1-1hit |
Mohamed FAKIR Chuichi SODEYAMA
A method for the recognition of Arabic printed scripts entered from an image scanner is presented. The method uses the Hough transformation (HT) to extract features, Dynamic programming (DP) matching technique, and a topological classifier to recognize the characters. A process of characters recognition is further divided into four parts: preprocessing, segmentation of a word into characters, features extraction, and characters identification.
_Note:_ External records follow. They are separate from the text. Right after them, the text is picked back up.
-- ==== Sys2Proof/Laws/KeptLaneOps.lean ====
section
/-! SUPPORT. The operations of Machine/LaneOps.lean leave the parts of Laws/Kept.lean alone. -/

namespace Sys2Proof.Machine

open Sys2Proof

@[simp] theorem kept_modLane (n : Fin 96) (f : Lane → Lane) (s : State) : kept (modLane n f s) = kept s := by
  unfold modLane; simp

@[simp] theorem kept_modAxis (x : Fin 8) (f : Axis → Axis) (s : State) : kept (modAxis x f s) = kept s := by
  unfold modAxis; simp

@[simp] theorem kept_slotTake (s : State) (t : Fin 12) (slot : Nat) : kept (slotTake s t slot).2 = kept s := by
  unfold slotTake; simp

@[simp] theorem kept_putLane (n : Fin 96) (entry st : Nat) (clip : Bool) (v : Word) (rev : Bool) (cross : Int) (s : State) : kept (putLane n entry st clip v rev cross s) = kept s := by
  unfold putLane; dsimp only; (repeat' split) <;> simp

@[simp] theorem kept_sendLane (n : Fin 96) (entry : Nat) (stamp : Int) (v : Word) (rev : Bool) (cross : Int) (s : State) : kept (sendLane n entry stamp v rev cross s) = kept s := by
  unfold sendLane; dsimp only; (repeat' split) <;> simp

@[simp] theorem kept_sendPresent (n : Fin 96) (stamp : Nat) (s : State) : kept (sendPresent n stamp s) = kept s := by
  unfold sendPresent; (repeat' split) <;> simp_all

@[simp] theorem kept_markCancel (n : Fin 96) (c : LaneCmd) (s : State) : kept (markCancel n c s) = kept s := by
  unfold markCancel; simp

@[simp] theorem kept_sendCancel (n : Fin 96) (c : LaneCmd) (s : State) : kept (sendCancel n c s) = kept s := by
  unfold sendCancel; simp only []; (repeat' split) <;> simp

@[simp] theorem kept_laneItem (n : Fin 96) (s : State) : kept (laneItem n s) = kept s := by
  unfold laneItem; simp

@[simp] theorem kept_setLaneState (n : Fin 96) (st : Nat) (s : State) : kept (setLaneState n st s) = kept s := by
  unfold setLaneState; simp

@[simp] theorem kept_laneIdle (n : Fin 96) (tick : Nat) (s : State) : kept (laneIdle n tick s) = kept s := by
  unfold laneIdle; dsimp only; (repeat' split) <;> simp

@[simp] theorem kept_sendRdval (n : Fin 96) (r : Rec) (at_ : Nat) (clip : Bool) (s : State) : kept (sendRdval n r at_ clip s) = kept s := by
  unfold sendRdval; simp

@[simp] theorem kept_laneRunEnd (n : Fin 96) (tick : Nat) (lost : Bool) (s : State) : kept (laneRunEnd n tick lost s) = kept s := by
  unfold laneRunEnd; dsimp only; (repeat' split) <;> simp

@[simp] theorem kept_recordAxisOf (src : Nat) (x : Fin 8) (ev : Nat) (s : State) : kept (recordAxisOf src x ev s) = kept s := by
  unfold recordAxisOf; simp

@[simp] theorem kept_recordAxis (x : Fin 8) (ev : Nat) (s : State) : kept (recordAxis x ev s) = kept s := by
  unfold recordAxis; simp

@[simp] theorem kept_endRundown (x : Fin 8) (lost : Bool) (s : State) : kept (endRundown x lost s) = kept s := by
  unfold endRundown; simp

@[simp] theorem kept_stopOrder (x : Fin 8) (s : State) : kept (stopOrder x s) = kept s := by
  unfold stopOrder; simp

@[simp] theorem kept_axisLost (x : Fin 8) (s : State) : kept (axisLost x s) = kept s := by
  unfold axisLost; simp

end Sys2Proof.Machine
end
The preprocessing consists of the following steps: smoothing to remove noise, baseline drift correction by using HT, and lines separation by making an horizontal projection profile. After preprocessing, Arabic printed words are segmented into characters by analysing the vertical and the horizontal projection profiles using a threshold. The character or stroke obtained from the segmentation process is normalized in size, then thinned to provide it skeleton from which features are extracted. As in the procedure of straight lines detection, a threshold is applied to every cell and those cells whose count is greater than the threshold are selected. The coordinates (R, θ) of the selected cells are the extracted features. Next, characters are classified in two steps: In the first one, the character main body is classified using DP matching technique, and features selected in the HT space. In the second one, simple topological features extracted from the geometry of the stress marks are used by the topological classifier to completely recognize the characters. The topological features used to classify each type of the stress mark are the width, the height, and the number of black pixels of the stress marks. Knowing both the main group of the character body and the type of the stress mark (if any), the character is completely identified.